15e amendement verleent stemrechten aan Afro-Amerikaanse mannen

Het 15e amendement, geratificeerd op 3 februari 1870, breidde het stemrecht uit tot Afro-Amerikaanse mannen zeven jaar nadat de emancipatie-proclamatie de tot slaaf gemaakte bevolking als vrij beschouwde. Het geven van stemrecht aan zwarte mannen was nog een andere manier voor de federale overheid om ze te erkennen als volwaardige Amerikaanse burgers.

Het amendement luidde:

"Het stemrecht van burgers van de Verenigde Staten wordt niet geweigerd of ingekort door de Verenigde Staten of enige andere staat vanwege ras, kleur of vroegere dienstbaarheid."

Door felle rassendiscriminatie die tientallen jaren zou duren, konden Afrikaanse Afro-Amerikaanse mannen echter hun grondwettelijke rechten niet verwezenlijken. Het zou de Voting Rights Act van 1965 vergen om de obstakels weg te nemen, waaronder peilbelasting, geletterdheidstests en vergelding van werkgevers die zowel Afro-Amerikaanse mannen als vrouwen ontkracht hebben. De wet op de stemrechten heeft de afgelopen jaren echter voor uitdagingen gestaan.

Belangrijkste afhaalrestaurants: het 15e amendement

  • In 1869 keurde het Congres het 15e amendement goed, dat zwarte mannen in de VS stemrecht gaf. Het amendement werd het volgende jaar officieel in de grondwet geratificeerd.
  • Het stemrecht stelde Afrikaanse Amerikanen in staat om honderden zwarte wetgevers op lokaal, staats- en nationaal niveau in functie te stellen. Hiram Revels, een Amerikaanse senator uit Mississippi, valt op als de eerste zwarte man die in het congres zit.
  •  Toen de Wederopbouw eindigde, verloren de Republikeinen in het Zuiden hun invloed, en de wetgevers die effectief bleven, ontnamen Afro-Amerikanen hun stemrecht.
  • Het duurde bijna een eeuw na de ratificatie van het 15e amendement voordat Afrikaanse Amerikanen hun stemrecht konden uitoefenen zonder angst voor vergelding. De stemrechtwet van 1965 gaf zwarte mannen en vrouwen eindelijk het recht om te stemmen. 

Zwarte mannen gebruiken stemrechten in hun voordeel

Afro-Amerikanen waren trouwe aanhangers van de vermoorde president Abraham Lincoln, de republikeinse politicus die de emancipatieproclamatie uitvaardigde. Na zijn moord in 1865 groeide de populariteit van Lincoln, en Afrikaanse Amerikanen spraken hun dankbaarheid uit door loyale aanhangers van de Republikeinse Partij te worden. Het 15e amendement stond zwarte mannen toe om hun stemmen te gebruiken om Republikeinen een voorsprong te geven op rivaliserende politieke partijen.

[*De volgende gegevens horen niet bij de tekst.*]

-- ==== Sys2Proof/Laws/KeepsForward.lean ====
section
/-!
SUPPORT. What each function keeps (`Keeps`): The switch, its queues and forwarding.
-/
namespace Sys2Proof.Machine

theorem State.setNarrow_keeps {z : State} (s : State) (p : Nat) (n : Option Narrow) (h0 : Keeps z s) :
    Keeps z (State.setNarrow s p n) := by
  unfold State.setNarrow
  repeat' first
    | with_reducible assumption | extract_lets | fail_if_no_progress (with_reducible apply Keeps.upd)

theorem State.setRate_keeps {z : State} (s : State) (p : Nat) (rate : Nat) (waves : Nat) (h0 : Keeps z s) :
    Keeps z (State.setRate s p rate waves) := by
  unfold State.setRate
  repeat' first
    | with_reducible assumption | extract_lets | with_reducible apply State.wr_keeps

theorem State.abortSending_keeps {z : State} (s : State) (p : Nat) (h0 : Keeps z s) :
    Keeps z (State.abortSending s p) := by
  unfold State.abortSending
  repeat' first
    | with_reducible assumption | extract_lets | with_reducible apply State.setPort_keeps
    | with_reducible apply State.release_keeps | with_reducible apply State.drop_keeps | split

theorem State.moveFrame_keeps {z : State} (s : State) (f : Stored) (d : Desc) (p : Nat) (tg : Target) (h0 : Keeps z s) :
    Keeps z (State.moveFrame s f d p tg) := by
  unfold State.moveFrame
  repeat' first
    | with_reducible assumption | extract_lets | with_reducible apply State.drop_keeps
    | with_reducible apply State.release_keeps | with_reducible apply State.bump_keeps
    | with_reducible apply State.holdAll_keeps | with_reducible apply State.enqueue_keeps
    | fail_if_no_progress (with_reducible apply Keeps.upd) | with_reducible apply Keeps.ite | split

theorem State.reexamine_keeps {z : State} (s : State) (p : Nat) (d : Desc) (h0 : Keeps z s) :
    Keeps z (State.reexamine s p d) := by
  unfold State.reexamine
  repeat' first
    | with_reducible assumption | extract_lets | with_reducible apply State.release_keeps
    | with_reducible apply State.drop_keeps | with_reducible apply State.dropRoute_keeps
    | with_reducible apply State.moveFrame_keeps
    | (refine Keeps.snd_eq (by with_reducible assumption) ?_; with_reducible apply State.resolveSpray_keeps)
    | with_reducible apply Keeps.ite | split | dsimp +zetaDelta only

theorem State.flushAddrs_keeps {z : State} (s : State) (vid : Nat) (port : Nat) (h0 : Keeps z s) :
    Keeps z (State.flushAddrs s vid port) := by
  unfold State.flushAddrs
  repeat' first
    | with_reducible assumption | extract_lets | with_reducible apply State.bump_keeps
    | fail_if_no_progress (with_reducible apply Keeps.upd) | with_reducible apply Keeps.ite

theorem State.reportEmptyGroups_keeps {z : State} (s : State) (p : Nat) (h0 : Keeps z s) :
    Keeps z (State.reportEmptyGroups s p) := by
  unfold State.reportEmptyGroups
  repeat' first
    | with_reducible assumption | intro _ | extract_lets | with_reducible apply State.raise_keeps
    | with_reducible apply Keeps.foldl | with_reducible apply Keeps.ite

theorem State.portDown_keeps {z : State} (s : State) (p : Nat) (st : Nat) (cause : Nat) (h0 : Keeps z s) :
    Keeps z (State.portDown s p st cause) := by
  unfold State.portDown
  repeat' first
    | with_reducible assumption | intro _ | extract_lets | with_reducible apply State.setNarrow_keeps
    | with_reducible apply State.setRate_keeps | with_reducible apply State.wr_keeps | with_reducible apply State.raise_keeps
    | with_reducible apply State.abortSending_keeps | with_reducible apply State.setQueue_keeps
    | with_reducible apply State.reexamine_keeps | with_reducible apply State.setCircQueue_keeps
    | with_reducible apply State.timePortDown_keeps | with_reducible apply State.flushAddrs_keeps
    | with_reducible apply State.reportEmptyGroups_keeps | with_reducible apply Keeps.foldl | with_reducible apply Keeps.ite

theorem State.countDraining_keeps {z : State} (s : State) (h0 : Keeps z s) :
    Keeps z (State.countDraining s) := by
  unfold State.countDraining
  repeat' first
    | with_reducible assumption | extract_lets | with_reducible apply State.wr_keeps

De abolitionist Frederick Douglass werkte actief voor het stemrecht van zwarte mannen en probeerde dit in zijn publieke opmerkingen over de kwestie te verdedigen. Hij erkende dat anti-zwarte stereotypen het idee hadden bevorderd dat Afrikaanse Amerikanen te onwetend waren om te stemmen. 

“Er wordt gezegd dat we onwetend zijn; geef het toe, 'zei Douglass. “Maar als we genoeg weten om opgehangen te worden, weten we genoeg om te stemmen. Als de neger genoeg weet om belastingen te betalen om de overheid te ondersteunen, weet hij genoeg om te stemmen; belastingheffing en vertegenwoordiging moeten samengaan. Als hij genoeg weet om een ​​musket te dragen en te vechten voor de vlag voor de regering, weet hij genoeg om te stemmen ... Wat ik de neger vraag is geen welwillendheid, geen medelijden, geen sympathie, maar gewoon gerechtigheid. "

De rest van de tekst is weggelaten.